» Your objective
Write out the entries below exactly. End with the line that contains "s.dev := rfl".

────────

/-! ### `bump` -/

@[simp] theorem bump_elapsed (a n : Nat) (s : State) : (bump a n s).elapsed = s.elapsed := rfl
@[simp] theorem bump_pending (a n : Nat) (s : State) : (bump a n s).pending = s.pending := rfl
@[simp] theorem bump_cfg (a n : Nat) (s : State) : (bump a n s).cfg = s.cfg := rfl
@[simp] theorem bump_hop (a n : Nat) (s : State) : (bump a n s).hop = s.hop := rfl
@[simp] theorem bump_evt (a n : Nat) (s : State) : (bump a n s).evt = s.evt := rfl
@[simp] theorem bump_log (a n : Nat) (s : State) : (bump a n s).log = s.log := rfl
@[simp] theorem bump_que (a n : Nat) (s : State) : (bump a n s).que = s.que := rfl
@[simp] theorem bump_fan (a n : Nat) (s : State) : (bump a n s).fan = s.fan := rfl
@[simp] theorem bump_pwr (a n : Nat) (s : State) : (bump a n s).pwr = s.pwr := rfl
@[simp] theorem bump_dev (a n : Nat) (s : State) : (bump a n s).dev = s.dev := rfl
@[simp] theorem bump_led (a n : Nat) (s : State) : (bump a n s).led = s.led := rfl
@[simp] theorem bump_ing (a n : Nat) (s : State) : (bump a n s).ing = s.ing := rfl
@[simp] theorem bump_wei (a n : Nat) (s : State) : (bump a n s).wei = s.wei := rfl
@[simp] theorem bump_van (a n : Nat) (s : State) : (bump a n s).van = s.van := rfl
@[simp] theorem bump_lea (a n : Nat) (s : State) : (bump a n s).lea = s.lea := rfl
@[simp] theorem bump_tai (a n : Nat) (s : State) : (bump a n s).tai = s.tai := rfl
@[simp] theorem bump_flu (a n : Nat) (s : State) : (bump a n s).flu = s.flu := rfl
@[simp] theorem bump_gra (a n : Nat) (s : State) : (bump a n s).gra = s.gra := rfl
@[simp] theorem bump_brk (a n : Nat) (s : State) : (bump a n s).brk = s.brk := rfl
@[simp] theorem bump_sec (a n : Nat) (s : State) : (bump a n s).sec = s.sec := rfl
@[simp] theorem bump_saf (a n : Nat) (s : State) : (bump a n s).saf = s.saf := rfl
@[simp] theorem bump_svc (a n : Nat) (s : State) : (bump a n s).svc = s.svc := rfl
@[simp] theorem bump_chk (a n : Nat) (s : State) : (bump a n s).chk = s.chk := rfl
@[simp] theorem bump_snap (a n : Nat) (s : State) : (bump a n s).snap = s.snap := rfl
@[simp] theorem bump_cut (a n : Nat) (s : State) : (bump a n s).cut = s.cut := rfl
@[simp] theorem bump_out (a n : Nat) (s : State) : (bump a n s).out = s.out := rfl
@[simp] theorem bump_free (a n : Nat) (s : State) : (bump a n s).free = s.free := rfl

────────

» Output for this task
/-! ### `bump` -/

@[simp] theorem bump_elapsed (a n : Nat) (s : State) : (bump a n s).elapsed = s.elapsed := rfl
@[simp] theorem bump_pending (a n : Nat) (s : State) : (bump a n s).pending = s.pending := rfl
@[simp] theorem bump_cfg (a n : Nat) (s : State) : (bump a n s).cfg = s.cfg := rfl
@[simp] theorem bump_hop (a n : Nat) (s : State) : (bump a n s).hop = s.hop := rfl
@[simp] theorem bump_evt (a n : Nat) (s : State) : (bump a n s).evt = s.evt := rfl
@[simp] theorem bump_log (a n : Nat) (s : State) : (bump a n s).log = s.log := rfl
@[simp] theorem bump_que (a n : Nat) (s : State) : (bump a n s).que = s.que := rfl
@[simp] theorem bump_fan (a n : Nat) (s : State) : (bump a n s).fan = s.fan := rfl
@[simp] theorem bump_pwr (a n : Nat) (s : State) : (bump a n s).pwr = s.pwr := rfl
@[simp] theorem bump_dev (a n : Nat) (s : State) : (bump a n s).dev = s.dev := rfl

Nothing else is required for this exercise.